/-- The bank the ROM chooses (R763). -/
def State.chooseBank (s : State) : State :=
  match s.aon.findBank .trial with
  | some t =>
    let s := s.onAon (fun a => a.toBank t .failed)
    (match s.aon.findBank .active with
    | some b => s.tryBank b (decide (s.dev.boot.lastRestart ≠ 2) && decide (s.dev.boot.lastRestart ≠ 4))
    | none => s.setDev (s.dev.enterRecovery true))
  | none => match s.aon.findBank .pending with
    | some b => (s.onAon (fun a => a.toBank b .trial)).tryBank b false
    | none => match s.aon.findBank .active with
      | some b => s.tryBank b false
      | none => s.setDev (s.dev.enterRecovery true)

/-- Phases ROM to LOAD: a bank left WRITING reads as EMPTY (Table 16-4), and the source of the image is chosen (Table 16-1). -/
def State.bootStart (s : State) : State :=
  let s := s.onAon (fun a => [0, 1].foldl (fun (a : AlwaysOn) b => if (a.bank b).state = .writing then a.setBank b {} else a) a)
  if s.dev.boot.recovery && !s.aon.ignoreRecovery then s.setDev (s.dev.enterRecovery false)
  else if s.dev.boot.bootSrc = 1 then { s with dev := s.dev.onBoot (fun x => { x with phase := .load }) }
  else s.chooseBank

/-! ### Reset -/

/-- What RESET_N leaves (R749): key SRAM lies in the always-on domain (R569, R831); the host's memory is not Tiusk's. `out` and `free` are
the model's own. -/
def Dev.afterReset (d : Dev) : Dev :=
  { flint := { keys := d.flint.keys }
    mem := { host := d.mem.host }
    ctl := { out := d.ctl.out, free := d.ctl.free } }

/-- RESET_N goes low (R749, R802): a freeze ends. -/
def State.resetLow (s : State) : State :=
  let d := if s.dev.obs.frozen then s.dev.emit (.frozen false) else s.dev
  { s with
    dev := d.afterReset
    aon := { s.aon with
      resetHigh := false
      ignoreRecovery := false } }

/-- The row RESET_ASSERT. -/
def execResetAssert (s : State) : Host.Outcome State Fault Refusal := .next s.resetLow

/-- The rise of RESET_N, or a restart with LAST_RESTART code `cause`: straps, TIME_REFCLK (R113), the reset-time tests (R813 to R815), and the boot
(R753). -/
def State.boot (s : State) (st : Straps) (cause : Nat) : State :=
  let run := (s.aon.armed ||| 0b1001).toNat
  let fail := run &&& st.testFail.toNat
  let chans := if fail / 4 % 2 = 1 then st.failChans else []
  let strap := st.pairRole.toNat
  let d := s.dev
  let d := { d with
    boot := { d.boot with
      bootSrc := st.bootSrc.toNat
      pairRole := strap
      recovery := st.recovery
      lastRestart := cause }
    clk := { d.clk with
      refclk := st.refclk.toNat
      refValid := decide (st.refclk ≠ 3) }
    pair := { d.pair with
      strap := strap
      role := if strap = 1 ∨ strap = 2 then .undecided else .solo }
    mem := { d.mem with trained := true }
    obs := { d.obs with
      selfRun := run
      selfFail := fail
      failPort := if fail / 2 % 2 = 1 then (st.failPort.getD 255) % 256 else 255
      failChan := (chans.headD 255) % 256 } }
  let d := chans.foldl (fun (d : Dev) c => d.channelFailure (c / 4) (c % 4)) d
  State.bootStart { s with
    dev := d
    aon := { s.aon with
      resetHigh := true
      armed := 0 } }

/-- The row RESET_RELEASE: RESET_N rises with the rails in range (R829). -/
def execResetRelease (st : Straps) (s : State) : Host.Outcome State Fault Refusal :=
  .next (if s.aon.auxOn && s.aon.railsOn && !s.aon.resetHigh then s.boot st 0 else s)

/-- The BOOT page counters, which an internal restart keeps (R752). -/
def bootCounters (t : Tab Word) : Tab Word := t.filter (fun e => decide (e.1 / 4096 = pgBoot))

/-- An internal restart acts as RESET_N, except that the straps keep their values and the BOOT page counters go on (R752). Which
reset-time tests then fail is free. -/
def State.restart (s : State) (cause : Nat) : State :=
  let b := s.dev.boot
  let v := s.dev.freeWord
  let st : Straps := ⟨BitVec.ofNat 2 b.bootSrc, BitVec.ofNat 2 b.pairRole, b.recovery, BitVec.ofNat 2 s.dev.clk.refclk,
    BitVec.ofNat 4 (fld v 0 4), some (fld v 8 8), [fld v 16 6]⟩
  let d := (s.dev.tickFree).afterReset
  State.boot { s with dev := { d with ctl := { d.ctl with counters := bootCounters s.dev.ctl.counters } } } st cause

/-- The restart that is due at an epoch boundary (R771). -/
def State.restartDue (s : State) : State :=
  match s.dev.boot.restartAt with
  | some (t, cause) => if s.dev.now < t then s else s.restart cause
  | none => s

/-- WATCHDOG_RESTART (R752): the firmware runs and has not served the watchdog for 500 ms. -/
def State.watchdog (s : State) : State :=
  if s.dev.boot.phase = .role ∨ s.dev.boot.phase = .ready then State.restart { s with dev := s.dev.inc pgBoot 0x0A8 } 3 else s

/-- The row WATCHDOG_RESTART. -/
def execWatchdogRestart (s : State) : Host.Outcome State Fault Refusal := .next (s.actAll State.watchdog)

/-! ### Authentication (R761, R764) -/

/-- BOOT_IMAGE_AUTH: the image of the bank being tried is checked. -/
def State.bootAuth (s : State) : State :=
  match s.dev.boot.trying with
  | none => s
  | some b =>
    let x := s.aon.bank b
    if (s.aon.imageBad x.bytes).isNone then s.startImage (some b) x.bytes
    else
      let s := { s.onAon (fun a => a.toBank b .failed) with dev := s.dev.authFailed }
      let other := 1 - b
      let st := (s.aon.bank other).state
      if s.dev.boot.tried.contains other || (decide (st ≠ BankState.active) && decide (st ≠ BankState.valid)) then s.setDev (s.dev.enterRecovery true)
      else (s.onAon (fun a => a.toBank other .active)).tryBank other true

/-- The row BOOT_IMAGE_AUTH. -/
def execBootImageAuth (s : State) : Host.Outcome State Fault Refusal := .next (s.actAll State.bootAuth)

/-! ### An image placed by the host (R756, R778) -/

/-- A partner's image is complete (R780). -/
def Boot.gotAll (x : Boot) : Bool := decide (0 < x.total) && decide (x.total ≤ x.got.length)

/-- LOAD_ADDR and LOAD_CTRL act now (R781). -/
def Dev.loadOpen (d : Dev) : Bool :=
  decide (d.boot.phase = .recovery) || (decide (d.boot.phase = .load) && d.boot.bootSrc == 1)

++++++

Task instructions: Write out an exact transcription of the line with "complete (R780). -/" and of each line after it; stop at the end of the records.

Answer section:
/-- A partner's image is complete (R780). -/
def Boot.gotAll (x : Boot) : Bool := decide (0 < x.total) && decide (x.total ≤ x.got.length)

/-- LOAD_ADDR and LOAD_CTRL act now (R781). -/
def Dev.loadOpen (d : Dev) : Bool :=
  decide (d.boot.phase = .recovery) || (decide (d.boot.phase = .load) && d.boot.bootSrc == 1)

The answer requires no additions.